# Gallery > Cartographers Choice >  The Everlandias - by LonewandererD

## Gandwarf

*Map* (Click to enlarge)




*Created in:* Photoshop 

*Review*

The Everlandias is the world LonewandererD has created together with a friend and he has been mapping it. The western half of the world is now finished and it has certainly grabbed our attention. The map features some very bright and gorgeous colors. The colors of the land and sea work really well together and the coasts look very realistic. The land being slightly raised from the sea is another neat effect. We think the map looks stunning!

LonewandererD says:Okay, here is the first of the maps for my and my friend's world. This is from my half of the world, the Everlandias. The image below is less than half the size of the full image. The full sized image can be found here http://lonewandererd.deviantart.com/...llia-136539425. Careful when zooming in, for it is big.
*Original Thread*
To go to the original thread click here.

----------


## Gandwarf

We wanted to feature this map earlier, but I wanted to post it up myself and was on a holiday unfortunately  :Wink: 
So this has nothing to do with me being lazy.

----------


## Coyotemax

Congratulatons LonewandererD! Well done!
(and it really is worth following the link to see the fullsize, wow.)

----------


## Karro

Indeed it was great watching this develop and grow.

----------


## Depassage

Great work! I very much like the southern islands...

----------


## Steel General

Congratz!  :Very Happy:

----------


## Aenigma

That's just awesome  :Very Happy:  

And oh, yeah. I'm new here ^^ so greetings and stuff  :Wink:

----------


## ShrannBeldworf

Congrat's indeed.

----------


## AslanC

Amazing!  Love it  :Smile:

----------


## Agelessone

Beautiful work...looks like someone flew over the real thing!!

----------


## Jaelyn

Oh, I am envious.  One day...  One day I'll be able to map like that.

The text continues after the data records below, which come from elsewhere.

/-- 44_io_system.md sections 3 and 4 (R113, R115; range of the code, order and the bad destination are the spec's D9 and
D10; that a waiting step leaves the state as it was is the model's log 6, by R69): `in` with a character delivered, to a
register, to a cell, and with a faulting destination; and `in` with none. -/
def Obligations.InTakesOneCharacter : Prop :=
  (∀ a, encode (.inp a) = [20, a.toWord]) ∧
  (∀ (s : State) ch rest, s.input = ch :: rest → s.pc.toNat + 2 ≤ 32768 →
    (∀ r, exec (.inp (.register r)) s = .next
      { s with
        x := s.x.set r (ch.setWidth 16)
        input := rest
        pc := s.pc + 2
        trace := s.trace ++ fetchEvents s.pc [20, (Operand.register r).toWord] }) ∧
    ∀ v : BitVec 15, ∃ m, exec (.inp (.literal v)) s = .next
        { s with
          mem := m
          input := rest
          pc := s.pc + 2
          trace := s.trace ++ fetchEvents s.pc [20, (Operand.literal v).toWord] } ∧
      m.readCell v.toNat = ch.setWidth 16 ∧ ∀ c, c ≠ v.toNat → m.readCell c = s.mem.readCell c) ∧
  (∀ (s : State) a ch rest f, s.input = ch :: rest → s.pc.toNat < 32768 → operandFault? (.inp a) s.pc = some f →
    exec (.inp a) s = .next { s.afterFault (.inp a) f with input := rest }) ∧
  (∀ (s : State) a, s.input = [] → s.pc.toNat < 32768 → exec (.inp a) s = .next s) ∧
  ∀ (s : State) a, 32768 ≤ s.pc.toNat →
    exec (.inp a) s = .next { s with status := .fatal .invalidAddress, faultValue := s.pc }

/-! ## The step -/

/-- 40_fetch_dispatch.md section 2 (R63): in RUNNING a step is the instruction the words at pc decode to, and the words are
the cells from pc. `exec` is the whole step: `step` adds nothing around it. -/
def Obligations.StepRunsTheDecodedInstruction : Prop :=
  ∀ s : State, s.status = .running → s.pc.toNat < 32768 →
    (∀ i rest, decode s.fetchWindow = .ok (i, rest) → step s = exec i s) ∧
    ∀ n, n < 4 → s.pc.toNat + n < 32768 → s.fetchWindow[n]? = some (s.mem.readCell (s.pc.toNat + n))

/-- 60_exceptions.md section 1 (R121; that 0..21 has no hole is the spec's D6): an opcode word in 22..65535, and no other, is
UndefinedOpcode, with pc after the word and no operand fetched. -/
def Obligations.UndefinedOpcodeIsAbove21 : Prop :=
  ∀ s : State, s.status = .running → s.pc.toNat < 32768 →
    (22 ≤ (s.mem.readCell s.pc.toNat).toNat → step s = .next
      { s with
        status := .fatal .undefinedOpcode
        faultValue := s.mem.readCell s.pc.toNat
        pc := s.pc + 1
        trace := s.trace ++ [(s.pc, s.mem.readCell s.pc.toNat)] }) ∧
    ((s.mem.readCell s.pc.toNat).toNat ≤ 21 → ∀ t, step s = .next t → t.status ≠ .fatal .undefinedOpcode)

/-- 10_state.md section 3 (R16, the spec's D4): pc does not wrap, and the opcode fetch above 32767 is InvalidAddress(pc) with pc unchanged. -/
def Obligations.FetchAboveTheTopIsInvalidAddress : Prop :=
  ∀ s : State, s.status = .running → 32768 ≤ s.pc.toNat →
    step s = .next { s with status := .fatal .invalidAddress, faultValue := s.pc }

/-- 10_state.md section 7 and 60_exceptions.md section 2 (R20, R132): in a terminal status nothing changes. That such a step
answers the same state is the model's choice (log 4). -/
def Obligations.TerminalStatusIsAbsorbing : Prop :=
  ∀ s : State, s.status.terminal = true → step s = .next s

/-- 70_reset_and_hazards.md section 1 (R142, the spec's D14): Run makes READY RUNNING and does nothing in another status.
That the step in READY is Run is the model's choice (log 3). -/
def Obligations.RunStartsAReadyMachine : Prop :=
  ∀ s : State,
    (s.status = .ready → s.run = { s with status := .running } ∧ step s = .next { s with status := .running }) ∧
    (s.status ≠ .ready → s.run = s)

/-- 60_exceptions.md (R120) and 40_fetch_dispatch.md (R68): a running machine stops running only by `halt`, by `pop` or `ret`
on an empty stack, or by a fatal condition; and fault_value is written only with a fatal status. -/
def Obligations.ARunEndsOnlyByATerminalCondition : Prop :=
  ∀ s t : State, s.status = .running → step s = .next t →
    (t.status = .running ∨
      (t.status = .halted ∧ nextTurn s = .execute .halt) ∨
      (t.status = .haltedUnderflow ∧ s.stack = [] ∧
        (nextTurn s = .execute .ret ∨ ∃ r, nextTurn s = .execute (.pop (.register r)))) ∨
      t.status.isFatal = true) ∧
    (t.status.isFatal = false → t.faultValue = s.faultValue)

Outstanding job!  Great use of clean, crisp features.  It's so easy on the eyes.

----------


## EsotericForest

Every once in awhile a person will see a map, and their first thought is simply, wow.  That's what this map did for me, excellent work to say the least.

----------


## Jaxilon

I really love the shape of the landmasses in this map. It's also beautifully done. Very nice!

----------


## PlayinitCool

this is a great map... love the shapes and style. gratz on a beautiful piece!

----------


## Guldaroth

Great Job ! Just looking real...

----------


## Fyction

Great work!

----------


## DAFox

That Sir, is absolutely amazing. Nice work mate.

----------


## tilt

congrats lonewanderer - it is a truly great map you've made  :Smile:

----------


## LonewandererD

I just realised I didn't ever thank you guys for this award, so here is a belated thanks to the guild  :Smile:  . I really should have fleshed out this world more before binning it. It's ironic though, I had no idea what I wanted to do but was able to make this map where as now I know what I want but can't make the maps, damn fates.

-D-

----------


## Diamond

> It's ironic though, I had no idea what I wanted to do but was able to make this map where as now I know what I want but can't make the maps, damn fates.


I feel your pain.

Still, this is a damn good map.

----------


## Ander

OMG, so detailed. I'm truly in awe. Well done!

----------


## Mathayus

Wow, this is a very attractive map. Very well done! It definitely sparks a lot of sea faring adventures. This would be a very interesting place to explore.

----------